Квартира теперь ее, Маринкина, но находиться в ней хотелось, только сидя на подоконнике, не видя аккуратно застеленной кровати, где недавно еще лежало тело. Не хотелось притрагиваться к ее вещам, которые следовало выкинуть и заняться уборкой ничего не хотелось.
Она продолжила смотреть в окно, тихонько напевая. Петь единственное, что она умела и любила. С раннего возраста росла у бабушки, которая почти прокляла мать за распутство. Повод невероятный мама второй раз вышла замуж, грешница!

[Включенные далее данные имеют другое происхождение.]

/-- Where BSR goes (46_jump_call_stack.md R443, 30_encoding.md R97). -/
theorem bsr_target (s : State) (rr : Byte) : s.npc 2 + sext8 rr = BitVec.ofInt 16 (s.pc.toNat + 2 + rr.toInt) :=
  branch8_target s 2 rr true

/-- Settles O49: BSR and JSR are `storesInto_push16` at their return address and target; JMP and RTS write no memory. -/
theorem jumpsAndCalls : Obligations.JumpsAndCalls := by
  intro s
  refine ⟨fun ad => ?jmp, fun rr => ?bsr, fun ad => storesInto_push16 rfl, ⟨?jmp_ext, fun _ => rfl⟩, fun _ => rfl,
    encodedMem_of (fun _ => rfl) (fun _ => rfl) (fun _ => rfl), .of rfl rfl rfl rfl, rfl⟩
  case jmp => exact .of rfl (ExtIdx_side_ppage ad _ s) (ExtIdx_side_dev ad _ s) (ExtIdx_side_mem ad _ s)
  case bsr =>
    rw [← bsr_target]
    exact storesInto_push16 rfl
  case jmp_ext =>
    intro a
    rw [← wordBytes_eq]
    rfl

/-! ### Bytes stored and read back -/

theorem stores_notRegister {s : State} {a : Word} (h : s.Stores a) : s.NotRegister a := by
  rw [State.NotRegister, h.2]
  nofun

/-- Outside the window the device alone says what an address reaches, whatever the page (20_memory.md R72). -/
theorem physKey_outside_window {s : State} {a : Word} (h : a.toNat < 0x8000 ∨ 0xC000 ≤ a.toNat) :
    s.physKey a = s.dev.resolve a.toNat := by
  rw [State.physKey, mapKey_outside_window h]

/-- Plain storage outside the window is plain storage in every state of the device. -/
theorem stores_outside_window {s t : State} {a : Word} (hd : t.dev = s.dev) (h : a.toNat < 0x8000 ∨ 0xC000 ≤ a.toNat)
    (hs : s.Stores a) : t.Stores a := by
  rw [State.Stores, physKey_outside_window h] at hs ⊢
  rwa [hd]

/-- Below the window names of different bytes are so in every state of the device. -/
theorem apart_below_window {s t : State} {ea : Word} {n : Nat} (hd : t.dev = s.dev)
    (hlow : ∀ k, k < n → (ea + BitVec.ofNat 16 k).toNat < 0x8000) (ha : s.Apart ea n) : t.Apart ea n := by
  intro j k hj hk hne
  have hkeys := ha j k hj hk hne
  rw [physKey_outside_window (.inl (hlow j hj)), physKey_outside_window (.inl (hlow k hk))] at hkeys ⊢
  rwa [hd]

/-- Bytes stored to plain storage, no two of them to one byte, are read back at their addresses (20_memory.md R62). -/
theorem BytesStored.readByte_eq {s t : State} {ea : Word} {vs : List Byte} (h : BytesStored s t ea vs) (hi : s.Inv)
    (hs : ∀ k, k < vs.length → s.Stores (ea + BitVec.ofNat 16 k)) (ha : s.Apart ea vs.length) {k : Nat} {v : Byte}
    (hv : vs[k]? = some v) : t.readByte (ea + BitVec.ofNat 16 k) = v := by
  have hk : k < vs.length := (List.getElem?_eq_some_iff.1 hv).1
  obtain ⟨-, -, -, -, hback⟩ := h hi fun j hj => (hs j hj).1
  have hread := hback _ k v hv (hs k hk).1 (stores_notRegister (hs k hk)) rfl fun j hj hne => ha j k hj hk hne
  rwa [if_pos (hs k hk).2] at hread

/-! ### RTC after CALL -/

/-- RTC from a stack with no device register in it: three bytes read, PPAGE the lowest (46_jump_call_stack.md R448). -/
theorem exec_rtc_of_notRegister {t : State} (h : ∀ k, k < 3 → t.NotRegister (t.sp + BitVec.ofNat 16 k)) :
    exec .rtc t = .next { t with
      ppage := t.readByte t.sp, sp := t.sp + 3, pc := word (t.readByte (t.sp + 1)) (t.readByte (t.sp + 2)) } := by
  have hsp : t.sp + 1 + 1 = t.sp + 2 := by bv_omega
  have h0 : t.touch t.sp = t := State.touch_eq (by simpa using h 0 (by decide))
  have h1 : t.touch (t.sp + 1) = t := State.touch_eq (h 1 (by decide))
  have h2 : t.touch (t.sp + 2) = t := State.touch_eq (h 2 (by decide))
  rw [show exec .rtc t = execRtc t from rfl, execRtc_eq]
  simp only [State.touchWord, State.readWord, h0, h1, h2, hsp]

Бабка, Алла Борисовна, была ярой пятидесятницей с характером. Имя и отчество резкое и властное. Алла Борисовна сказала, что так надо и ее слушались даже в церкви, и побаивались, почитали за праведницу. Только помогла ли она ей, праведность, когда сломала шейку бедра и от боли тронулась мозгами? Отказалась от операции, лежала, читала молитвы и ругала дочь и внучку. Мать бабку боялась до ужаса. Та отлучила ее от церкви, забрала внучку и воспитывала в страхе Божьем.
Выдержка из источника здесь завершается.